-- ==== Sys2Proof/Tests/Slice0.lean ====
section
/-! SUPPORT. Tests with results taken from the spec, and a witness for the hypotheses of every obligation. -/

namespace Sys2Proof.Machine.Tests

/-! ## Helpers -/

/-- The outcome is a next state with a property. -/
def nextIs (r : Result) (p : State → Bool) : Bool :=
  match r with
  | .next t => p t
  | .fault _ => false
  | .refused _ => false

/-- The outcome is this refusal. -/
def refusedIs (r : Result) (e : Refusal) : Bool :=
  match r with
  | .next _ => false
  | .fault _ => false
  | .refused e' => e' == e

/-- The outcome is this fault. -/
def faultIs (r : Result) (e : Fault) : Bool :=
  match r with
  | .next _ => false
  | .fault e' => e' == e
  | .refused _ => false

theorem exists_next {r : Result} (h : nextIs r (fun _ => true) = true) : ∃ t, r = .next t := by
  cases r with
  | next t => exact ⟨t, rfl⟩
  | fault e => cases h
  | refused e => cases h

theorem exists_next_with {r : Result} {p : State → Bool} (h : nextIs r p = true) : ∃ t, r = .next t ∧ p t = true := by
  cases r with
  | next t => exact ⟨t, rfl, h⟩
  | fault e => cases h
  | refused e => cases h

/-- FLASH as INIT of 95_test_vectors.md has it in the page below BOOT_START, with a first word. -/
def flash0 : Memory := [(0, 0x0F#8), (1, 0xC0#8), (12, 0x11#8), (13, 0x22#8), (14, 0x33#8), (15, 0x44#8)]

/-- A state under EX4 with that FLASH and an enabled CPU. -/
def base : State := { State.reset with fc.flash := flash0, cpuIe := true }

/-- The state with the next input replaced. -/
def drive (s : State) (i : Input) : State := { s with env.inputs := [i] }

/-- LISTENING/RX in a decoder phase, with the estimate of period 4. -/
def rx (p : DecPhase) : State :=
  { base with
    boot.bootState := .listening
    boot.lstPhase := .rx
    dec.phase := p
    dec.acc := 32
    dec.delay := 3
    dec.tmr := 2 }

/-- The frame buffer of a frame under EX4. -/
def inBuffer (s : State) (bs : List Byte) : State := { s with frame := Memory.writeList [] 0 bs }

/-- PROGRAM of page 0 with the payload of 95_test_vectors.md P2. -/
def p2Frame : List Byte :=
  [0x02#8, 0x00#8, 0x00#8, 0x04#8, 0x00#8, 0x00#8, 0x00#8, 0x0F#8, 0xC0#8, 0xAA#8, 0xBB#8]

/-- LISTENING/DISPATCH with that frame received. -/
def dispatch : State := inBuffer { base with boot.bootState := .listening, boot.lstPhase := .dispatch } p2Frame

/-- PROG_WAIT on page 0 in a programmer phase. -/
def prog (p : FpPhase) : State :=
  { dispatch with boot.lstPhase := .progWait, fp.phase := p, fp.kind := .fullPage, fp.page := 0 }

/-- PROG_WAIT inside the critical section. -/
def progMasked (p : FpPhase) : State :=
  { prog p with cpuIe := false, fp.savedIe := true, fc.rwwEn := false, fc.erased := some 0 }

/-- RUN_WAIT on the slot's page in a programmer phase, with the block of `sev = 0x0010`. -/
def restore (p : FpPhase) : State :=
  { dispatch with
    boot.lstPhase := .runWait
    fp.phase := p
    fp.kind := .block
    fp.page := 12
    fp.blkOff := 2
    fp.blkLen := 2
    fp.blk := [(0, 0x10#8)]
    sev := 0x10#16 }

/-- EE_WRITE of two bytes at address 12. -/
def eeWrite (i : BitVec 16) : State :=
  { inBuffer base [0x04#8, 0x03#8, 0x00#8, 0x02#8, 0x00#8, 0x34#8, 0x12#8, 0xAA#8, 0xBB#8, 0xCC#8, 0xDD#8] with
    boot.bootState := .listening
    boot.lstPhase := .eeWrite
    ee := { base := 12, n := 2#16, i := i } }

def hang : State := { base with boot.bootState := .errorHang, boot.blinkCnt := 1 }
def running : State := { base with boot.bootState := .runApplication }
def resetInput (skip : Bool) : Input := { Input.quiet with rst := true, skipIn := skip, pinIn := true, cpuIe := some true }
def high : Input := { Input.quiet with pinIn := true }

/-! ## Well-formedness: one ill-formed term for each check (00_scope.md R6, R8; 30_encoding.md R130) -/

theorem test_examples_wf : Config.ex64.wf = true ∧ Config.ex4.wf = true ∧ Config.ex4b.wf = true := by decide
theorem test_wf_page_above_pointer : Config.wf { Config.ex4 with pageSize := 2 } = false := by decide
theorem test_wf_page_of_words : Config.wf { Config.ex4 with pageSize := 5, flashSize := 30, bootStart := 15 } = false := by
  decide
theorem test_wf_flash_positive : Config.wf { Config.ex4 with flashSize := 0 } = false := by decide
theorem test_wf_flash_of_pages : Config.wf { Config.ex4 with flashSize := 0x22 } = false := by decide
theorem test_wf_boot_aligned : Config.wf { Config.ex4 with bootStart := 0x0E } = false := by decide
theorem test_wf_boot_above_page : Config.wf { Config.ex4 with bootStart := 0 } = false := by decide
theorem test_wf_boot_in_flash : Config.wf { Config.ex4 with bootStart := 0x24 } = false := by decide
theorem test_wf_boot_at_flash_end : Config.wf { Config.ex4 with bootStart := 0x20 } = true := by decide
theorem test_wf_timeout : Config.wf { Config.ex4 with bootTimeout := 0 } = false := by decide
theorem test_wf_blink : Config.wf { Config.ex4 with blinkTicks := 0 } = false := by decide
theorem test_wf_fast_blink : Config.wf { Config.ex4 with fastBlinkTicks := 0 } = false := by decide
theorem test_wf_timer : Config.wf { Config.ex4 with timerW := 1 } = false := by decide
theorem test_wf_max_erase : Config.wf { Config.ex4 with maxErase := 0 } = false := by decide
theorem test_wf_max_write : Config.wf { Config.ex4 with maxWrite := 0 } = false := by decide

/-- A frame with the given payload. -/
def frameWith (p : List Byte) : Frame := { page := 0#16, length := 0#16, checksum := 0#16, payload := p }

theorem test_instr_wf_long : (Instr.test (frameWith [0#8, 0#8, 0#8, 0#8, 0#8])).wf Config.ex4 = false := by decide
theorem test_instr_wf_short : (Instr.run (frameWith [0#8, 0#8, 0#8])).wf Config.ex4 = false := by decide
theorem test_instr_wf : (Instr.run (frameWith [0#8, 0#8, 0#8, 0#8])).wf Config.ex4 = true := by decide

/-! ## Decoding: words written out bit by bit from 30_encoding.md R130 and R136 -/

/-- What a command byte followed by zeros decodes to. -/
def zeroFrame : Frame := frameWith [0#8, 0#8, 0#8, 0#8]

theorem test_decode_no_command : decodeTableWord 8 0b00000000 = some (.noCommand zeroFrame) := by decide
theorem test_decode_test : decodeTableWord 8 0b00000001 = some (.test zeroFrame) := by decide
theorem test_decode_program : decodeTableWord 8 0b00000010 = some (.program zeroFrame) := by decide
theorem test_decode_run : decodeTableWord 8 0b00000011 = some (.run zeroFrame) := by decide
theorem test_decode_eeprom : decodeTableWord 8 0b00000100 = some (.eepromWrite zeroFrame) := by decide
theorem test_decode_exit : decodeTableWord 8 0b00000101 = some (.exit zeroFrame) := by decide
theorem test_decode_06 : decodeTableWord 8 0b00000111 = some (.unrecognised06 1#1 zeroFrame) := by decide
theorem test_decode_08 : decodeTableWord 8 0b00001010 = some (.unrecognised08 0b010#3 zeroFrame) := by decide
theorem test_decode_10 : decodeTableWord 8 0b00011001 = some (.unrecognised10 0b1001#4 zeroFrame) := by decide
theorem test_decode_20 : decodeTableWord 8 0b00100110 = some (.unrecognised20 0b00110#5 zeroFrame) := by decide
theorem test_decode_40 : decodeTableWord 8 0b01000001 = some (.unrecognised40 0b000001#6 zeroFrame) := by decide
theorem test_decode_80 : decodeTableWord 8 0b11111111 = some (.unrecognised80 0b1111111#7 zeroFrame) := by decide

/-- 95_test_vectors.md P3, frame 2: every header field, low byte first. -/
theorem test_decode_fields :
    decode 4 [0x04#8, 0x03#8, 0x00#8, 0x02#8, 0x00#8, 0x34#8, 0x12#8, 0xAA#8, 0xBB#8, 0xCC#8, 0xDD#8] =
      .ok (.eepromWrite
        { page := 3#16, length := 2#16, checksum := 0x1234#16,
          payload := [0xAA#8, 0xBB#8, 0xCC#8, 0xDD#8] }) := by rfl

theorem test_decode_short : decode 4 (p2Frame.take 10) = .error (.frameLength 10) := by rfl
theorem test_decode_long : decode 4 (p2Frame ++ [0#8]) = .error (.frameLength 12) := by rfl
theorem test_encode_p2 :
    encode (.program { page := 0#16, length := 4#16, checksum := 0#16,
                       payload := [0x0F#8, 0xC0#8, 0xAA#8, 0xBB#8] }) = p2Frame := by decide

/-! ## Operations (95_test_vectors.md, direct calls; 42_flash_programmer.md; 40_decoder.md R164) -/

theorem test_sample_delay :
    sampleDelay 32 = 3 ∧ sampleDelay 64 = 6 ∧ sampleDelay 10 = 0 ∧ sampleDelay 11 = 1 ∧ sampleDelay 2040 = 191 := by
  decide
theorem test_jump_target :
    jumpTarget Config.ex64 0xC00F#16 = 0x0010#16 ∧ jumpTarget Config.ex64 0xFFFF#16 = 0x4000#16 := by decide
theorem test_fill_order :
    nextIs (fcFill 2 0xBEEF#16 base) (fun t => t.fc.pb.read 2 == 0xEF#8 && t.fc.pb.read 3 == 0xBE#8) = true := by
  decide
theorem test_block_start :
    nextIs (fpStartBlock 0x0E [0x10#8, 0x00#8] base)
      (fun t => t.fp.page == 0x0C && t.fp.blkOff == 2 && t.fp.blkLen == 2 && t.fp.phase == .read) = true := by decide
theorem test_block_empty : faultIs (fpStartBlock 4 [] base) (.flashProtocol .blockRange (.blockStart 4 0)) = true := by
  decide
theorem test_block_crosses_page :
    faultIs (fpStartBlock 3 [1#8, 2#8] base) (.flashProtocol .blockRange (.blockStart 3 2)) = true := by decide
theorem test_erase_misaligned : faultIs (fcErase 2 base) (.flashProtocol .align (.erase 2)) = true := by decide
theorem test_erase_out_of_range : faultIs (fcErase 0x20 base) (.flashProtocol .range (.erase 0x20)) = true := by decide
theorem test_fill_odd : faultIs (fcFill 1 0#16 base) (.flashProtocol .align (.fill 1 0#16)) = true := by decide
theorem test_fill_out_of_range : faultIs (fcFill 4 0#16 base) (.flashProtocol .range (.fill 4 0#16)) = true := by decide
theorem test_commit_unerased : refusedIs (fcCommit 0 base) (.commitOutOfProtocol 0) = true := by decide
theorem test_rww_busy : faultIs (fcRwwEn { base with fc.busyLeft := 1 }) (.flashProtocol .busy .rwwEn) = true := by
  decide
theorem test_read_rww :
    fcRead 0 4 { base with fc.rwwEn := false } = .error (.flashProtocol .rww (.read 0 4)) := by rfl

/-! ## The commands, one step each (41_dispatcher.md) -/

theorem test_no_command : nextIs (exec (.noCommand zeroFrame) dispatch)
    (fun t => t.frame.read 0 == 0#8 && t.boot.lstPhase == .rx && t.dec.phase == .syncFirst) = true := by decide
theorem test_test : nextIs (exec (.test zeroFrame) dispatch)
    (fun t => t.boot.led == false && t.boot.lstPhase == .rx && t.fc.flash == flash0) = true := by decide
theorem test_exit : nextIs (exec (.exit zeroFrame) dispatch)
    (fun t => t.boot.bootState == .listening && t.boot.lstPhase == .rx) = true := by decide
theorem test_unrecognised : nextIs (exec (.unrecognised80 0b1111111#7 zeroFrame) dispatch)
    (fun t => t.frame.read 0 == 0#8 && t.dec.phase == .syncFirst) = true := by decide
/-- The last page below BOOT_START, and the first at it (R213, R222). -/
theorem test_program_last_page : nextIs (exec (.program { zeroFrame with page := 3#16 }) dispatch)
    (fun t => t.fp.page == 12 && t.fp.phase == .erase && t.boot.lstPhase == .progWait) = true := by decide
theorem test_program_boot_page : nextIs (exec (.program { zeroFrame with page := 4#16 }) dispatch)
    (fun t => t.fp.phase == .idle && t.boot.lstPhase == .rx) = true := by decide
theorem test_run : nextIs (exec (.run zeroFrame) { dispatch with sev := 0x0010#16 })
    (fun t => t.fp.page == 12 && t.fp.blkOff == 2 && t.fp.blk.read 0 == 0x10#8 && t.fp.blk.read 1 == 0#8) = true := by
  decide
/-- A length above PAGE_SIZE writes PAGE_SIZE bytes (R215). -/
theorem test_eeprom_long : nextIs (exec (.eepromWrite { zeroFrame with page := 3#16, length := 0xFFFF#16 }) dispatch)
    (fun t => t.ee.base == 12 && t.ee.n == 4#16 && t.boot.lstPhase == .eeWrite) = true := by decide

/-! ## One step of the machine each -/

/-- `withFetchWord` makes the next step run the instruction. -/
theorem test_fetch_word : nextIs (step (State.reset.withFetchWord 8 0x03)) (fun t => t.boot.lstPhase == .runWait) = true := by
  decide
/-- 43_boot_controller.md R301: the timeout wins over the third edge (BOOT-4). -/
theorem test_timeout_wins :
    nextIs (step (drive { base with boot.blinkCnt := 7, boot.timeoutLeft := 1, boot.waitEdgesLeft := 1#2 } high))
      (fun t => t.boot.bootState == .runApplication && t.boot.appCause == .timeout && t.boot.appEntry == 0x4433#16) =
      true := by decide
theorem test_third_edge : nextIs (step (drive { base with boot.waitEdgesLeft := 1#2 } high))
    (fun t => t.boot.bootState == .listening && t.dec.ref && t.dec.phase == .syncFirst) = true := by decide
/-- 40_decoder.md R168: the bit is assigned, most significant first. -/
theorem test_data_bit :
    nextIs (step (drive { rx .dataSample with dec.bitIdx := 9, frame := [(1, 0x80#8)] } high))
      (fun t => t.frame.read 1 == 0xC0#8 && t.dec.bitIdx == 10 && t.dec.phase == .dataEdge) = true := by decide
theorem test_data_bit_clears :
    nextIs (step (drive { rx .dataSample with dec.bitIdx := 8, frame := [(1, 0xFF#8)] } Input.quiet))
      (fun t => t.frame.read 1 == 0x7F#8) = true := by decide
/-- 42_flash_programmer.md R256: the page-zero intercept. -/
theorem test_intercept : nextIs (step (progMasked .fill))
    (fun t => t.sev == 0x0010#16 && t.sevValid && t.fc.pb.read 0 == 0x07#8 && t.fc.pb.read 1 == 0xC0#8) = true := by
  decide
/-- 42_flash_programmer.md R264: the merge. -/
theorem test_merge : nextIs (step (restore .read))
    (fun t => t.fp.m.readList 0 4 == [0x11#8, 0x22#8, 0x10#8, 0x00#8] && t.fp.phase == .erase) = true := by decide
theorem test_erase : nextIs (step (prog .erase))
    (fun t => t.fc.flash.readList 0 4 == [0xFF#8, 0xFF#8, 0xFF#8, 0xFF#8] && !t.cpuIe && t.fp.savedIe &&
      t.fc.busyLeft == 1) = true := by decide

• Task to carry out
Using the data above, repeat exactly the lines that begin at the line with "30_encoding.md R130) -/" and end at the line with "theorem test_wf_blink : Config.wf", both ends included.

• Completed exercise
/-! ## Well-formedness: one ill-formed term for each check (00_scope.md R6, R8; 30_encoding.md R130) -/

theorem test_examples_wf : Config.ex64.wf = true ∧ Config.ex4.wf = true ∧ Config.ex4b.wf = true := by decide
theorem test_wf_page_above_pointer : Config.wf { Config.ex4 with pageSize := 2 } = false := by decide
theorem test_wf_page_of_words : Config.wf { Config.ex4 with pageSize := 5, flashSize := 30, bootStart := 15 } = false := by
  decide
theorem test_wf_flash_positive : Config.wf { Config.ex4 with flashSize := 0 } = false := by decide
theorem test_wf_flash_of_pages : Config.wf { Config.ex4 with flashSize := 0x22 } = false := by decide
theorem test_wf_boot_aligned : Config.wf { Config.ex4 with bootStart := 0x0E } = false := by decide
theorem test_wf_boot_above_page : Config.wf { Config.ex4 with bootStart := 0 } = false := by decide
theorem test_wf_boot_in_flash : Config.wf { Config.ex4 with bootStart := 0x24 } = false := by decide
theorem test_wf_boot_at_flash_end : Config.wf { Config.ex4 with bootStart := 0x20 } = true := by decide
theorem test_wf_timeout : Config.wf { Config.ex4 with bootTimeout := 0 } = false := by decide
theorem test_wf_blink : Config.wf { Config.ex4 with blinkTicks := 0 } = false := by decide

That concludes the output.